CBC - The Current - Political Divide based on Media Choices

https://www.cbc.ca/radio/thecurrent/after-u-s-midterms-voters-describe-friends-families-drifting-apart-over-political-divide-1.4895288

https://www.cbc.ca/radio/thecurrent/the-current-for-november-7-2018-1.4895184/wednesday-november-7-2018-full-transcript-1.4896400#segment2

@7:00:
MICHAEL NOKER: Absolutely. So my mother, growing up, was always very feminist person shoes or is a very strong woman. I mean she raised me to definitely stand up not only for other women but also to stand up for the underdog in general. So always been taught to be very about injustice and to make sure that people are taking care of. Regardless of what we have ideally happening economically, we always had to watch out for people first. And that is the most important thing. And that's still the most important thing in my life. Whereas over the last couple of years she has definitely shifted. She's gotten a lot more- I guess I would say that she's gotten actually less trusting of certain people and their intentions.
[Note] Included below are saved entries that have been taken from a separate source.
/-- A bit of a byte's frame: low, its data from the least significant, high. -/
theorem byteFrame_getElem (b : Byte) {i : Nat} (h : i < (byteFrame b).length) :
    (byteFrame b)[i] = if i = 0 then false else if i = 9 then true else b.getLsbD (i - 1) := by
  rw [byteFrame_length] at h
  rcases i with _ | i
  · rfl
  · rcases Nat.lt_or_eq_of_le (Nat.le_of_lt_succ h) with h | h
    · have : i < 8 := by omega
      simp [byteFrame, this, Nat.ne_of_lt this]
    · obtain rfl : i = 8 := by omega
      rfl

/-- A bit of bytes sent one after another is a bit of the frame that its number falls in. -/
theorem frames_getD (l : List Byte) {k : Nat} (h : k < 10 * l.length) :
    (l.flatMap byteFrame).getD k true = (byteFrame (l.getD (k / 10) 0)).getD (k % 10) true := by
  induction l generalizing k with
  | nil => simp at h
  | cons b l ih =>
    rw [List.flatMap_cons]
    by_cases hk : k < 10
    · rw [List.getD_append _ _ _ _ (by rwa [byteFrame_length]), Nat.div_eq_of_lt hk, Nat.mod_eq_of_lt hk]
      rfl
    · obtain ⟨j, rfl⟩ := Nat.exists_eq_add_of_le (Nat.le_of_not_lt hk)
      rw [List.getD_append_right _ _ _ _ (by rw [byteFrame_length]; omega), byteFrame_length, Nat.add_sub_cancel_left,
        ih (by simp only [List.length_cons] at h; omega), Nat.add_mod_left, Nat.add_div_left _ (by omega),
        List.getD_cons_succ]

theorem frames_length (l : List Byte) : (l.flatMap byteFrame).length = 10 * l.length := by
  rw [List.length_flatMap, List.map_congr_left fun b _ => byteFrame_length b]
  simp [Nat.mul_comm]

theorem todBits_sent (m : TodMessage) {k : Nat} (h : k < 140) : (todBits m).getD k true =
    if k % 10 = 0 then false else if k % 10 = 9 then true else ((todBytes m).getD (k / 10) 0).getLsbD (k % 10 - 1) := by
  have hlt : k % 10 < 10 := Nat.mod_lt _ (by omega)
  show ((todBytes m).flatMap byteFrame).getD k true = _
  rw [frames_getD _ (by rw [todBytes_length]; omega), List.getD_eq_getElem _ _ (by rwa [byteFrame_length]),
    byteFrame_getElem]

theorem todBits_past (m : TodMessage) {k : Nat} (h : 140 ≤ k) : (todBits m).getD k true = true := by
  refine List.getD_eq_default _ _ ?_
  show ((todBytes m).flatMap byteFrame).length ≤ k
  rwa [frames_length, todBytes_length]

variable {s : State} {m : TodSending}

theorem todLine_sending (h : s.time.todSending = some m) :
    todLine s = (todBits m.message).getD ((s.oscillator - m.start) * 115200 / 40000000) true := by
  simp only [todLine, h]

theorem todLine_idle (h : s.time.todSending = none) : todLine s = true := by simp only [todLine, h]

theorem endTod_eq (s : State) : endTod s = { s with time := { s.time with
    todSending := s.time.todWaiting.map fun w => ⟨w, s.oscillator⟩, todWaiting := none } } := by
  cases h : s.time.todWaiting <;> simp [endTod, State.updTime, h]

end TodLine

/-! ### The levels of the second outputs and of the attention line (R55, R57, R160) -/

section Levels

variable {s : State}

theorem pulseLine_iff : pulseLine s = true ↔ ∃ d, s.time.pulse = some d := Option.isSome_iff_exists

theorem attentionLine_iff : attentionLine s = true ↔ ∃ g, s.rep.ring = some g ∧
    (g.trigger ≤ g.written - g.consumed ∨ g.timeoutFlag = true) := by
  cases h : s.rep.ring with
  | none => simp [attentionLine, h]
  | some g =>
    simp only [attentionLine, h, Option.some.injEq, exists_eq_left', Bool.or_eq_true]
    exact or_congr_left decide_eq_true_iff

theorem radioReference_running (h : s.time.synth.state = .running) : radioReference s = some
    (40000000 * s.time.synth.m * (16 * 10 ^ 9 + s.time.freq), s.time.synth.n * s.time.synth.p * (16 * 10 ^ 9)) :=
  if_pos h

theorem radioReference_off (h : s.time.synth.state ≠ .running) : radioReference s = none := if_neg h

end Levels

/-! ### The ends of the timers (R55 to R57, R160, R170) -/

section TimerEnds

variable {s : State} {d : Nat}

theorem due_some {now : Nat} (h : d ≤ now) : due (some d) now = true := decide_eq_true h

/-- The fault line's level depends on the conditions alone (R168). -/
theorem faultLevel_congr {u v : FaultUnit} (h : ∀ c, condGet u c = condGet v c) : faultLevel u = faultLevel v := by
  simp only [faultLevel, h]

/-- The fault line is evaluated on the conditions as a change leaves them (R168). -/
theorem changeCondition_line (c : Cond) (k : Condition) (cause : Nat) (s : State) :
    (changeCondition c k cause s).fault.line = faultLevel (changeCondition c k cause s).fault := by
  obtain ⟨v, hv⟩ : ∃ v, v = s.updFault fun u => condSet u c k := ⟨_, rfl⟩
  have hf : (changeCondition c k cause s).fault = (evalFaultLine v).fault := by simp [changeCondition, hv]
  rw [hf]
  show faultLevel v.fault = _
  exact faultLevel_congr fun _ => evalFaultLine_cond.symm

theorem exec_pulseEnd (h : s.time.pulse = some d) (hd : d ≤ s.oscillator) :
    exec .pulseEnd s = .next { s with time := { s.time with pulse := none } } := by
  show Host.Outcome.next _ = _
  rw [h, due_some hd]
  rfl

theorem exec_todMessageEnd {m : TodSending} (h : s.time.todSending = some m)
    (hd : 140 * 40000000 ≤ (s.oscillator - m.start) * 115200) :
    exec .todMessageEnd s = .next { s with time := { s.time with
      todSending := s.time.todWaiting.map fun w => ⟨w, s.oscillator⟩, todWaiting := none } } := by
  have hdone : todDone s = true := by simpa only [todDone, h] using decide_eq_true hd
  show Host.Outcome.next _ = _
  rw [if_pos hdone, endTod_eq]

theorem exec_synthLockExpiry (h : s.time.synth.lockTimer = some d) (hd : d ≤ s.oscillator) :
    exec .synthLockExpiry s = .next { s with time := { s.time with
      synth := { s.time.synth with state := .running, lockTimer := none } } } := by
  show Host.Outcome.next _ = _
  rw [h, due_some hd]
  rfl

theorem exec_reportTimerExpiry {r : Ring} (hr : s.rep.ring = some r) (h : r.timer = some d) (hd : d ≤ s.now) :
    exec .reportTimerExpiry s = .next { s with rep := { s.rep with
      ring := some { r with timeoutFlag := true, timer := none } } } := by
  show Host.Outcome.next _ = _
  simp only [State.updRep, hr, Option.map_some, h, due_some hd, if_true]

theorem exec_retryTimerExpiry {c : Cond} (h : (condGet s.fault c).timer = some d) (hd : d ≤ s.now) :
    exec (.retryTimerExpiry c) s = .next (changeCondition c (retryExpired c (condGet s.fault c)) 4 s) := by
  show Host.Outcome.next _ = _
  rw [h, due_some hd]
  rfl

/-- Settles O21: the bits of a message from the frames of its bytes, and each end from the row that brings it about. -/
theorem outputAndReportTimersEnd : Obligations.OutputAndReportTimersEnd := by
  refine ⟨fun _ _ => exec_pulseEnd, fun _ => ⟨pulseLine_iff, attentionLine_iff, radioReference_running,
    radioReference_off⟩, fun _ _ => exec_todMessageEnd, ?_, fun _ => todLine_idle, fun _ _ => exec_synthLockExpiry,
    fun _ _ _ => exec_reportTimerExpiry, fun s c d h hd => ⟨_, exec_retryTimerExpiry h hd, changeCondition_same,
      fun _ => changeCondition_other, changeCondition_line .., ?_, onlyChanges_iff.mpr (by simp)⟩⟩
  · rintro s m k h rfl
    rw [todLine_sending h]
    exact ⟨todBits_sent _, todBits_past _⟩
  · exact changeCondition_reported (N := fun _ => True) (.refl s) (Nat.le_refl 0) rfl
      (Turnover.of_path (N := fun _ => True) (J := IsEntry) rfl).stay rfl

end TimerEnds
end Sys2Proof.Machine

namespace Sys2Proof.Machine

/-! ### Tables of at most eight entries with distinct keys (R63, R65) -/

section KeyedTables

variable {α β : Type} {key : α → β} {l l' : List α} {e : α}

/-- A table holds at most eight entries, no two with one key. -/
def Keyed (key : α → β) (l : List α) : Prop := l.length ≤ 8 ∧ (l.map key).Nodup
And so watching that after being raised by her to be a certain way, and then watching her act in the opposite way has been incredibly frustrating and even confusing at times.

AMT: Well she's now a Trump supporter, correct.
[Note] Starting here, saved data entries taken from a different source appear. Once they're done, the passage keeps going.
/-- A byte form of an operation: the format select as a leading byte, then the block. That the block's bytes stand in stream
order is R153's, whose notation names the operation by a mnemonic; the leading byte, its four refusals, and that a refused
format select takes any block (R414 reads no bit of it) are the model's own (DESIGN CHOICE, log entry 21). -/
def decodeBytes : List Byte → Except DecodeError Instr
  | [] => .error .noFormat
  | f :: bs =>
    if 16 ≤ f.toNat then .error .formatTooWide
    else
      match fmtOfCode (f.setWidth 4) with
      | none => .ok (decode ⟨f.setWidth 4, blockOfBytes bs⟩)
      | some k =>
        if bs.length < fmtBlockBytes k then .error .shortBlock
        else if fmtBlockBytes k < bs.length then .error .longBlock
        else .ok (decode ⟨f.setWidth 4, blockOfBytes bs⟩)

/-! ### Encoding -/

/-- The block of BC7 mode 0 (R145), highest field first. -/
def bc7Block0 (f : Bc7Fields 4 0 0 24 0 6 45 0) : Block :=
  f.idx1 ++ f.p ++ f.b ++ f.g ++ f.r ++ f.shape ++ 1#1

/-- The block of BC7 mode 1 (R145), highest field first. -/
def bc7Block1 (f : Bc7Fields 6 0 0 24 0 2 46 0) : Block :=
  f.idx1 ++ f.p ++ f.b ++ f.g ++ f.r ++ f.shape ++ 2#2

/-- The block of BC7 mode 2 (R145), highest field first. -/
def bc7Block2 (f : Bc7Fields 6 0 0 30 0 0 29 0) : Block :=
  f.idx1 ++ f.b ++ f.g ++ f.r ++ f.shape ++ 4#3

/-- The block of BC7 mode 3 (R145), highest field first. -/
def bc7Block3 (f : Bc7Fields 6 0 0 28 0 4 30 0) : Block :=
  f.idx1 ++ f.p ++ f.b ++ f.g ++ f.r ++ f.shape ++ 8#4

/-- The block of BC7 mode 4 (R145), highest field first. -/
def bc7Block4 (f : Bc7Fields 0 2 1 10 12 0 31 47) : Block :=
  f.idx2 ++ f.idx1 ++ f.a ++ f.b ++ f.g ++ f.r ++ f.isel ++ f.rot ++ 16#5

/-- The block of BC7 mode 5 (R145), highest field first. -/
def bc7Block5 (f : Bc7Fields 0 2 0 14 16 0 31 31) : Block :=
  f.idx2 ++ f.idx1 ++ f.a ++ f.b ++ f.g ++ f.r ++ f.rot ++ 32#6

/-- The block of BC7 mode 6 (R145), highest field first. -/
def bc7Block6 (f : Bc7Fields 0 0 0 14 14 2 63 0) : Block :=
  f.idx1 ++ f.p ++ f.a ++ f.b ++ f.g ++ f.r ++ 64#7

/-- The block of BC7 mode 7 (R145), highest field first. -/
def bc7Block7 (f : Bc7Fields 6 0 0 20 20 4 30 0) : Block :=
  f.idx1 ++ f.p ++ f.a ++ f.b ++ f.g ++ f.r ++ f.shape ++ 128#8

/-- The block of a reserved BC6H code (R140): `BLK[4:0] & 0x13 = 0x13`. -/
def bc6hReservedBlock (k : BitVec 2) (rest : BitVec 123) : Block := rest ++ 1#1 ++ k ++ 3#2

/-- The block of BC7 mode 8 (R143): `B[0] = 0`. -/
def bc7Block8 (rest : BitVec 120) : Block := rest ++ 0#8

/-- The word of an instruction (R133 to R149); the two cursor micro-operations have none (R152, R200). -/
def encode : Instr → Option Word
  | .decBC1 c hi => some ⟨0#4, hi ++ colorBits c⟩
  | .decBC2 a4 c => some ⟨1#4, colorBits c ++ a4⟩
  | .decBC3 al c => some ⟨2#4, colorBits c ++ gradBits al⟩
  | .decBC4U g hi => some ⟨3#4, hi ++ gradBits g⟩
  | .decBC4S g hi => some ⟨4#4, hi ++ gradBits g⟩
  | .decBC5U g0 g1 => some ⟨5#4, gradBits g1 ++ gradBits g0⟩
  | .decBC5S g0 g1 => some ⟨6#4, gradBits g1 ++ gradBits g0⟩
  | .decBC6HU blk => some ⟨7#4, blk⟩
  | .decBC6HS blk => some ⟨8#4, blk⟩
  | .decBC7 blk => some ⟨9#4, blk⟩
  | .unsupportedFmt10_11 f blk => some ⟨5#3 ++ f, blk⟩
  | .unsupportedFmt12_15 f blk => some ⟨3#2 ++ f, blk⟩
  | .bc6hMode0 p f => some ⟨p.fmt, encodeTwo 0x00 layout6Mode0 f⟩
  | .bc6hMode1 p f => some ⟨p.fmt, encodeTwo 0x01 layout6Mode1 f⟩
  | .bc6hMode2 p f => some ⟨p.fmt, encodeTwo 0x02 layout6Mode2 f⟩
  | .bc6hMode3 p f => some ⟨p.fmt, encodeTwo 0x06 layout6Mode3 f⟩
  | .bc6hMode4 p f => some ⟨p.fmt, encodeTwo 0x0A layout6Mode4 f⟩
  | .bc6hMode5 p f => some ⟨p.fmt, encodeTwo 0x0E layout6Mode5 f⟩
  | .bc6hMode6 p f => some ⟨p.fmt, encodeTwo 0x12 layout6Mode6 f⟩
  | .bc6hMode7 p f => some ⟨p.fmt, encodeTwo 0x16 layout6Mode7 f⟩
  | .bc6hMode8 p f => some ⟨p.fmt, encodeTwo 0x1A layout6Mode8 f⟩
  | .bc6hMode9 p f => some ⟨p.fmt, encodeTwo 0x1E layout6Mode9 f⟩
  | .bc6hMode10 p f => some ⟨p.fmt, encodeOne 0x03 layout6Mode10 f⟩
  | .bc6hMode11 p f => some ⟨p.fmt, encodeOne 0x07 layout6Mode11 f⟩
  | .bc6hMode12 p f => some ⟨p.fmt, encodeOne 0x0B layout6Mode12 f⟩
  | .bc6hMode13 p f => some ⟨p.fmt, encodeOne 0x0F layout6Mode13 f⟩
  | .bc6hReserved p k rest => some ⟨p.fmt, bc6hReservedBlock k rest⟩
  | .bc7Mode0 f => some ⟨9#4, bc7Block0 f⟩
  | .bc7Mode1 f => some ⟨9#4, bc7Block1 f⟩
  | .bc7Mode2 f => some ⟨9#4, bc7Block2 f⟩
  | .bc7Mode3 f => some ⟨9#4, bc7Block3 f⟩
  | .bc7Mode4 f => some ⟨9#4, bc7Block4 f⟩
  | .bc7Mode5 f => some ⟨9#4, bc7Block5 f⟩
  | .bc7Mode6 f => some ⟨9#4, bc7Block6 f⟩
  | .bc7Mode7 f => some ⟨9#4, bc7Block7 f⟩
  | .bc7Mode8 rest => some ⟨9#4, bc7Block8 rest⟩
  | .rdbits _ => none
  | .rdbit => none

/-! ### The host's numbering of table words -/

/-- The word that a number stands for. The opcode table numbers a first-level row over `FMT[3:0]` and a mode row over
the low bits of `BLK`, so a number below 16 is a format select (with the block all zero) and a larger one is a block:
one with a 5-bit BC6H selector (`BLK[1:0]` = 2 or 3) under `DEC.BC6HU`, any other under `DEC.BC7` (log entry 12). -/
def tableWord (w : Nat) : Word :=
  if w < 16 then ⟨BitVec.ofNat 4 w, 0⟩
  else if 2 ≤ w % 4 then ⟨7#4, BitVec.ofNat 128 w⟩
  else ⟨9#4, BitVec.ofNat 128 w⟩

/-- The instruction that the decoder reads from a table word: the first level for a format select, both levels for a
block. -/
def decodeTableWord (nbits w : Nat) : Option Instr :=
  if nbits = 0 ∨ 2 ^ nbits ≤ w then none
  else if w < 16 then some (decode (tableWord w))
  else some (decodeForm (tableWord w))

end Sys2Proof
end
MICHAEL NOKER: That's correct yes.

AMT: She's a FOX News devotee.

MICHAEL NOKER: Yes.Yes indeed.


...


AMT: And you lost it over being a Democrat or being against Trump? What changed you?
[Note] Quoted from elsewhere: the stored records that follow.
-- ==== Sys2Proof/Machine/State.lean ====
section
/-!
DEFINITION. The state of the machine as plain data: ports, latches and outputs of the block (R30 to R37), the bit
cursor (R34), the working registers of the decode in progress (R41 to R44), the configuration (R11, R39), and the
host's record (spec/50_host_interface.md); the reasons a step can stop; and the state after reset (R48, R450).
-/

namespace Sys2Proof.Machine

/-- `STATUS` (R37): the nine codes in use. Codes 9 to 15 are never set. -/
inductive Status
  | idle
  | ok
  | bc6hReserved
  | bc6hInvalid
  | bc7Reserved
  | errBits
  | errIndex
  | errTag
  | unsupported
  deriving DecidableEq, Repr

/-- The events of R411. Taking one is a next state (Machine/Ops.lean), never a stop. -/
inductive Event
  | unsupported
  | reserved6
  | invalid6
  | reserved7
  | bitOverflow
  | badIndex
  | badTag
  deriving DecidableEq, Repr

/-- Why the machine stops with a fault. -/
inductive Fault
  /-- A working register is read before the decode in progress has written it. Raised by the register reads of the
  decoders (R47, 93 U19: "fault of the model"). Safe: no value is invented. -/
  | unwrittenRegister (name : String)
  /-- A ROM key without an entry is looked up. Raised by the decoders, only with a ROM that 93 U20 puts outside the
  spec. Safe: no value is invented. -/
  | romHole
  /-- The host stores a byte outside its allocated buffer, an address that does not exist (R386, R388). Raised by the
  host's tile store. Safe: no such store lands. -/
  | outsideBuffer
  /-- The host reads a channel that holds no value (R381 "must not", R457). Raised by the host's tile store. Safe: no
  value is invented. -/
  | noValue
  deriving DecidableEq, Repr

/-- Why the model refuses. -/
inductive Refusal
  /-- An instruction that has no meaning in the model. Raised by no arm. Safe: the machine stops. -/
  | notModelled (mnemonic : String)
  /-- A configuration whose ROM the spec excludes. Raised when the machine is configured (93 U20: "refuse at
  configuration time"). Safe: no run starts. -/
  | romOutsideSpec
  /-- A cursor read wider than 8 bits, outside the contract of `RDBITS` (R200). Raised by the cursor read of an
  ill-formed `RDBITS` or of a ROM that 93 U20 puts outside the spec. Safe: the machine stops. -/
  | readWidth
  deriving DecidableEq, Repr

/-- A texel (R32): four named channels. A channel that the format does not write has no value. -/
structure Texel where
  r : Option Byte
  g : Option Byte
  b : Option Byte
  a : Option Byte
  deriving DecidableEq, Repr

/-- A tile: 16 texels, row-major (R19, R32). -/
abbrev Tile := Vector Texel 16

/-- A texel with no value in any channel. -/
def Texel.noValue : Texel := ⟨none, none, none, none⟩

/-- A tile with no value (R32, R414, R456). -/
def Tile.noValue : Tile := Vector.replicate 16 Texel.noValue

/-- A colour with a value in each of R, G, B. -/
structure Rgb where
  r : Byte
  g : Byte
  b : Byte
  deriving DecidableEq, Repr

/-- Colour-block working set (R41). `none` is the unwritten state of R47. -/
structure ColorRegs where
  c0 : Option (BitVec 16)
  c1 : Option (BitVec 16)
  pal : Vector (Option Rgb) 4
  sel : Vector (Option (BitVec 2)) 16
  deriving DecidableEq, Repr

/-- Gradient working set (R42). `E0`, `E1` are integers: unsigned bytes or clamped signed ones. -/
structure GradRegs where
  e0 : Option Int
  e1 : Option Int
  grad : Vector (Option Byte) 8
  gsel : Vector (Option (BitVec 3)) 16
  deriving DecidableEq, Repr

/-- BC6H working set (R43), with the accumulators of R294. `acc` and `ep` hold the twelve endpoint channels in the
order of `slot6`. -/
structure Bc6Regs where
  m6 : Option (BitVec 5)
  mi : Option Nat
  shape : Option (BitVec 5)
  acc : Vector (Option Nat) 12
  ep : Vector (Option Int) 12
  ix : Option (BitVec 4)
  deriving DecidableEq, Repr

/-- BC7 working set (R44). `c` holds `C[e][ch]` at index `4*e + ch`. -/
structure Bc7Regs where
  m7 : Option Nat
  shape7 : Option (BitVec 6)
  rot : Option (BitVec 2)
  isel : Option (BitVec 1)
  c : Vector (Option Byte) 24
  p : Vector (Option (BitVec 1)) 6
  w1 : Vector (Option (BitVec 4)) 16
  w2 : Vector (Option (BitVec 4)) 16
  deriving DecidableEq, Repr

/-- All working registers (R41 to R44), two gradient sets for BC5. -/
structure Work where
  col : ColorRegs
  gradA : GradRegs
  gradB : GradRegs
  bc6 : Bc6Regs
  bc7 : Bc7Regs
  deriving DecidableEq, Repr

/-- Every colour register unwritten. -/
def ColorRegs.unwritten : ColorRegs := ⟨none, none, Vector.replicate 4 none, Vector.replicate 16 none⟩
/-- Every gradient register unwritten. -/
def GradRegs.unwritten : GradRegs := ⟨none, none, Vector.replicate 8 none, Vector.replicate 16 none⟩
/-- Every BC6H register unwritten. -/
def Bc6Regs.unwritten : Bc6Regs :=
  ⟨none, none, none, Vector.replicate 12 none, Vector.replicate 12 none, none⟩
/-- Every BC7 register unwritten. -/
def Bc7Regs.unwritten : Bc7Regs :=
  ⟨none, none, none, none, Vector.replicate 24 none, Vector.replicate 6 none, Vector.replicate 16 none,
   Vector.replicate 16 none⟩

/-- Every working register unwritten (R47, R48). -/
def Work.unwritten : Work :=
  ⟨ColorRegs.unwritten, GradRegs.unwritten, GradRegs.unwritten, Bc6Regs.unwritten, Bc7Regs.unwritten⟩

/-- The input ports (R30), driven by the host, and the model's own reset request (R450). -/
structure Ports where
  fmt : FmtCode
  blk : Block
  start : Bool
  rst : Bool
  deriving DecidableEq, Repr

/-! ### The host's record -/

/-- The host's output buffer as byte-addressed memory: addresses below `size` exist (R386, R388); `cells` lists the
bytes that have been stored, addresses strictly rising. A byte that is not listed has no value (93 U22). -/
structure Memory where
  size : Nat
  cells : List Host.Cell
  deriving DecidableEq, Repr

/-- A container format code (R382): a FourCC, four ASCII characters in stream order (the first is the lowest byte), or
a DX10-extended DXGI number. -/
inductive FormatCode
  | fourCC (c : BitVec 32)
  | dxgi (n : BitVec 32)
  deriving DecidableEq, Repr

/-- What the container header gives (R392): geometry and format code. -/
structure ImageRequest where
  code : FormatCode
  width : BitVec 32
  height : BitVec 32
  mipCount : BitVec 32
  deriving DecidableEq, Repr

/-- A structural error (R391): the host's hard failure. -/
inductive StructuralError
  /-- The stream ended before the header and geometry bytes. -/
  | truncatedHeader
  /-- A rejected or unknown format code (R383), identified. -/
  | unsupportedFormat (c : FormatCode)
  /-- Width or height is not positive. -/
  | nonPositiveSize
  deriving DecidableEq, Repr

/-- Where the host stands in its work on one image (R380, R381). -/
inductive HostPhase
  /-- No image has been submitted. -/
  | idle
  /-- An image was submitted; the structural checks are next (R452). -/
  | submitted
  /-- The host may present the next block. -/
  | ready
  /-- A decode was started; the host waits for `DONE`. -/
  | waiting
  /-- All levels are filled or the stream is exhausted (R390). -/
  | finished
  /-- A structural error; no block is read. -/
  | failed (e : StructuralError)
  deriving DecidableEq, Repr

/-- A level descriptor (R387), with the block counts of R386. `width` and `height` are the declared values; the padded
ones are `4 * blocksPerRow` and `4 * blocksPerCol` (91 N12: "a host model should carry both"). -/
structure LevelDesc where
  width : Nat
  height : Nat
  blocksPerRow : Nat
  blocksPerCol : Nat
  strideBytes : Nat
  dataOffset : Nat
  dataLength : Nat
  deriving DecidableEq, Repr

/-- The channel layout tag (R33, R392). -/
inductive LayoutTag | rgb24 | rgba32 | single8
  deriving DecidableEq, Repr

/-- The output of an image (R392): the level descriptors, which place each level's pixels in the buffer, the layout tag, and
the buffer. -/
structure OutputImage where
  layout : LayoutTag
  levels : List LevelDesc
  buffer : Memory
  deriving DecidableEq, Repr

/-- The host's record. `stream`, `window` and `buffer` are held while one image is decoded (R394); `output` is what was
handed out when its decode returned (R392; log entry 7); `delivered` collects the (tile, `STATUS`) pairs of R460, oldest
first. -/
structure HostRec where
  phase : HostPhase
  request : Option ImageRequest
  fmt : FmtCode
  levels : List LevelDesc
  level : Nat
  index : Nat
  stream : List Byte
  window : List Byte
  buffer : Memory
  output : Option OutputImage
  delivered : List (Tile × Status)
  deriving DecidableEq, Repr

/-- No image submitted (log entry 2). -/
def HostRec.none : HostRec :=
  ⟨.idle, Option.none, 0, [], 0, 0, [], [], ⟨0, []⟩, Option.none, []⟩

/-- The machine's state. `cfg` is the build-time configuration (R39, R48; log entry 1), changed by no step. `port`
are the input ports; `fmt` and `blk` the latches of R31; `tile`, `status`, `done` the outputs of R30; `pos` the bit
cursor (R34); `rd` the model's own result of a cursor micro-operation run by itself (log entry 4); `work` the working
registers; `host` the host's record. -/
structure State where
  cfg : Config
  port : Ports
  fmt : FmtCode
  blk : Block
  tile : Tile
  status : Status
  done : Bool
  pos : BitVec 8
  rd : Byte
  work : Work
  host : HostRec
  deriving DecidableEq, Repr

/-- The machine right after reset (R48, R450): `STATUS` = IDLE, `DONE` = 0, `POS` = 0, `TILE` without value, every
working register unwritten, ROM and configuration at their build-time values. The ports and latches, which R48 leaves
unspecified, are 0 and no image is submitted (DESIGN CHOICE, log entry 2). -/
def State.reset : State where
  cfg := configDefault
  port := ⟨0, 0, false, false⟩
  fmt := 0
  blk := 0
  tile := Tile.noValue
  status := .idle
  done := false
  pos := 0
  rd := 0
  work := Work.unwritten
  host := HostRec.none

end Sys2Proof.Machine
end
MARIE KRESGE: It was definitely over. I was neither Democrat at that time it was right after the election in the day when he won which was shocking. I was upset and concerned about the direction America would take. And I texted my girlfriend, like we always did. We texted back and forth a lot. She sent me a text about how he was ordained for a time as this, and that he's not a racist and that's just the media portrays him, and he has given himself to God, surround himself with Godly people and so on and so forth. And it was just- you know she's a Fox news watcher and that's what it comes down to.


...


CINDI STEVENS: I would say I have no idea what she's talking about. I don't see racism anywhere in my life amongst Trump's supporters, people who are lukewarm on Trump. I dont see racist behavior. I am not a Fox News watcher so I get my information from a lot of different places. I collect information from left-wing sources as well as right wing sources. And I am currently working at low income school in Northern Virginia and you know everybody gets along. It doesn't matter what your skin color is. They're students who are of Muslim belief, who wear hijabs and all sorts of skin color and backgrounds. And there's no drama. There's no conflict. So I just don't see it and I've never seen it. I've lived in or 20 years which is a very left leaning place. I've never seen anyone treated in a racist fashion. [145.8]

AMT: Michael Noker, as you listen to my other two guests, what are you thinking?

MICHAEL NOKER: I kind of wonder what news first Cindi is getting actual information from, when she says both left wing and right wing. You just wonder what outlets she's actually referring to. I know that my mom also maintains that she doesn't watch Fox News. And she'll bring up a story or something and I'll kind of ask her where she heard that. She'll say 'Well, Fox and friend'. Okay. If you say so. Then I've tried to encourage her to more actively seek out - not necessarily left wing - news media because they dont necessarily think that that would resound with her. I don't think that she would trust it. I dont necessarily think that that's a good thing. I believe that the news should be very unbiased completely, politically, only reporting on very credible information. So I do encourage her to you know read the Christian Science Monitor, for example. It is always very well sourced. It is always very well written, not packed emotional words that are really telling you how to think about anything. It's just sort of reporting.